Dr. Eichenbaum: I wish we had a response to that question, but without a head-to-head study, it’s impossible to have a certain answer. I would estimate that we have a more robust dataset articulating outcomes following pegcetacoplan, which some providers might find useful to lean on.
Dr. Kitchens: The latest data from Keenan et al2 found that AREDS supplementation slowed the progression of extrafoveal GA lesions to the fovea compared with no intervention, but that overall area of lesion growth was similar among patients who took AREDS vitamins and those who did not. What role do AREDS vitamins play in patients with GA?
Dr. Chang: I advise patients with intermediate AMD or GA to consume AREDS vitamins, but always with a caveat similar to the one I offer with complement inhibition therapy: this approach will only slow the progression of disease rather than reverse it. I want to ensure that patients’ expectations are properly calibrated.

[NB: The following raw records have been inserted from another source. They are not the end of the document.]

/-- Settles O15: the load writes memory alone, and every write keeps the canonical form. -/
theorem loadedProgramMeetsInvariant : Obligations.LoadedProgramMeetsInvariant := by
  intro words s h
  obtain ⟨-, rfl⟩ := loadProgram_eq_some h
  exact ⟨resetMeetsInvariant.pcInRange, Memory.writeBytes_wf _ Memory.wf_nil 0,
    resetMeetsInvariant.consistent⟩

/-- Settles O18: the refusal is the failing of `loadable`; the cells are those the load wrote. -/
theorem loadPlacesTheProgram : Obligations.LoadPlacesTheProgram := by
  intro words
  refine ⟨?_, fun s h => ⟨fun i hi => ?_, fun addr haddr => ?_, ?_⟩⟩
  · rw [loadProgram_eq_none_iff, loadable_iff, not_and_or]
    simp only [not_le, not_forall, not_lt, exists_prop, Nat.succ_le_iff]
  · obtain ⟨hload, -⟩ := loadProgram_eq_some h
    have hw : words[i] < 256 := ((loadable_iff words).1 hload).2 _ (List.getElem_mem hi)
    rw [read_of_loadProgram h, List.getElem?_map, List.getElem?_eq_getElem hi]
    exact Nat.mod_eq_of_lt hw
  · rw [read_of_loadProgram h, List.getElem?_eq_none (by rwa [List.length_map])]
    rfl
  · obtain ⟨-, rfl⟩ := loadProgram_eq_some h
    rfl

/-- Settles O19: the bytes stand at `pc` = 0; with nothing loaded, 0 is no opcode byte. -/
theorem firstStepRunsTheProgramsStart : Obligations.FirstStepRunsTheProgramsStart := by
  refine ⟨fun i rest s h => ?_, State.reset, rfl, ?_⟩
  · obtain ⟨-, hs⟩ := loadProgram_eq_some h
    exact step_of_holdsBytes (congrArg State.run hs) (holdsBytes_of_loadProgram h)
  · exact unknownOpcodeIsFatal.1 State.reset rfl (by decide) (by decide)

end Sys2Proof.Proofs
end

section
/-! Several stack instructions one after another. -/

namespace Sys2Proof.Machine

/-- The address `j` cells below `sp`, modulo the memory's size (R19). -/
def State.cellBelow (s : State) (j : Nat) : Nat :=
  (s.sp.toNat + 256 - j) % 256

/-- What PUSHes of these registers leave, from any `sp`: the `j`th value, from 0, is `j` cells below the
old `sp`, and every other cell and the registers are as before (R85, R88). -/
structure PushedAll (regs : List Byte) (s t : State) : Prop where
  x : t.x = s.x
  sp : t.sp.toNat = s.cellBelow regs.length
  pushed : ∀ j, (h : j < regs.length) →
    s.x[(regs[j]).toNat]? = some (t.mem.read (s.cellBelow j))
  kept : ∀ addr, (∀ j < regs.length, addr ≠ s.cellBelow j) → t.mem.read addr = s.mem.read addr

theorem State.cellBelow_zero (s : State) : s.cellBelow 0 = s.sp.toNat := by
  have := s.sp.isLt
  simp only [cellBelow]
  omega

/-- The cells of a memory's size are all different. -/
theorem State.cellBelow_ne (s : State) {j k : Nat} (hjk : j < k) (hk : k < 256) :
    s.cellBelow j ≠ s.cellBelow k := by
  have := s.sp.isLt
  simp only [cellBelow]
  omega

/-- One PUSH puts the next cell one lower. -/
theorem State.cellBelow_of_spBelow {s t : State} (h : t.sp = spBelow s.sp) {j : Nat} (hj : j < 256) :
    t.cellBelow j = s.cellBelow (j + 1) := by
  simp only [cellBelow, h, spBelow_toNat]
  omega

/-- One PUSH and then the others: no later one meets the cell of the first, as they are fewer than 256. -/
theorem PushedAll.cons {a : Byte} (ha : a.toNat < 8) {regs : List Byte} (hlen : regs.length < 256)
    {s u t : State} (hu : exec (.push a) s = .next u) (h : PushedAll regs u t) :
    PushedAll (a :: regs) s t := by
  obtain ⟨hx, hsp, hmem⟩ : u.x = s.x ∧ u.sp = spBelow s.sp ∧
      u.mem = s.mem.write s.sp.toNat s.x[a.toNat] := by
    cases hu.symm.trans (exec_push_of_lt ha s)
    exact ⟨rfl, rfl, rfl⟩
  have hcell {j : Nat} (hj : j < 256) : u.cellBelow j = s.cellBelow (j + 1) :=
    State.cellBelow_of_spBelow hsp hj
  refine ⟨h.x.trans hx, h.sp.trans (hcell hlen), fun j hj => ?_, fun addr haddr => ?_⟩
  · cases j with
    | zero =>
      have hkept : t.mem.read s.sp.toNat = u.mem.read s.sp.toNat := h.kept _ fun k hk => by
        rw [hcell (by omega), ← s.cellBelow_zero]
        exact s.cellBelow_ne (Nat.succ_pos k) (by omega)
      rw [s.cellBelow_zero, hkept, hmem, Memory.read_write_same]
      exact Vector.getElem?_eq_getElem ha
    | succ j =>
      have hj : j < regs.length := Nat.lt_of_succ_lt_succ hj
      rw [← hcell (by omega), ← hx]
      exact h.pushed j hj
  · have hne : addr ≠ s.sp.toNat := s.cellBelow_zero ▸ haddr 0 (Nat.succ_pos _)
    rw [h.kept addr fun k hk => ?_, hmem, Memory.read_write_of_ne hne]
    rw [hcell (by omega)]
    exact haddr (k + 1) (Nat.succ_lt_succ hk)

Dr. Eichenbaum: I’m still trying to best assess how these data fit into the overall fabric of data we have on GA. Similar to the above discussion about whether one complement inhibitor is better than the other, it’s difficult to conclude anything with confidence if we don’t have a modern study comparing AREDS vitamins to complement inhibition therapy. Of course, there’s the possibility that AREDS vitamins and complement inhibition therapy could work in tandem with each other, removing the either/or framework we often use with other treatments.
Dr. Ali: Let’s not forget that many of our GA patients are on fixed incomes, and AREDS vitamins are expensive. To that end, I limit my suggestion of AREDS vitamins only to those patients who fit strict intermediate AMD criteria.
Dr. Chang: I expect progress in GA therapy in the near future, as the pipeline is packed with investigational candidates. But for now, we need to use what’s at our disposal. These drugs may buy patients with GA more time with their vision. For some, that means a few more years of driving; for others, it may mean they have a bridge therapy that they can use until a more effective treatment arrives. The future is bright, but we can’t overlook the tools we have now because we’re distracted by the possibility of what might be.
FURTHER DISCUSSION: COMPARING COMPLEMENT INHIBITOR THERAPIES, ASSESSING ADOPTION HESITANCY, AND THE (POSSIBLE) ROLE OF AREDS VITAMINS FOR GA TREATMENT
1. Second quarter 2024 financial results conference call [presentation]. Apellis. 2024. Available at: https://investors.apellis.com/static-files/bcbe4eff-ecb5-4029-a924-e8ddcebb468a. Accessed September 3, 2025.
2. Keenan TDL, Agrón E, Keane PA, Domalpally A, Chew EY; AREDS and AREDS2 Research Groups. Oral antioxidant and lutein/zeaxanthin supplements slow geographic atrophy progression to the fovea in agerelated macular degeneration. Ophthalmology. 2025;132(1):1429.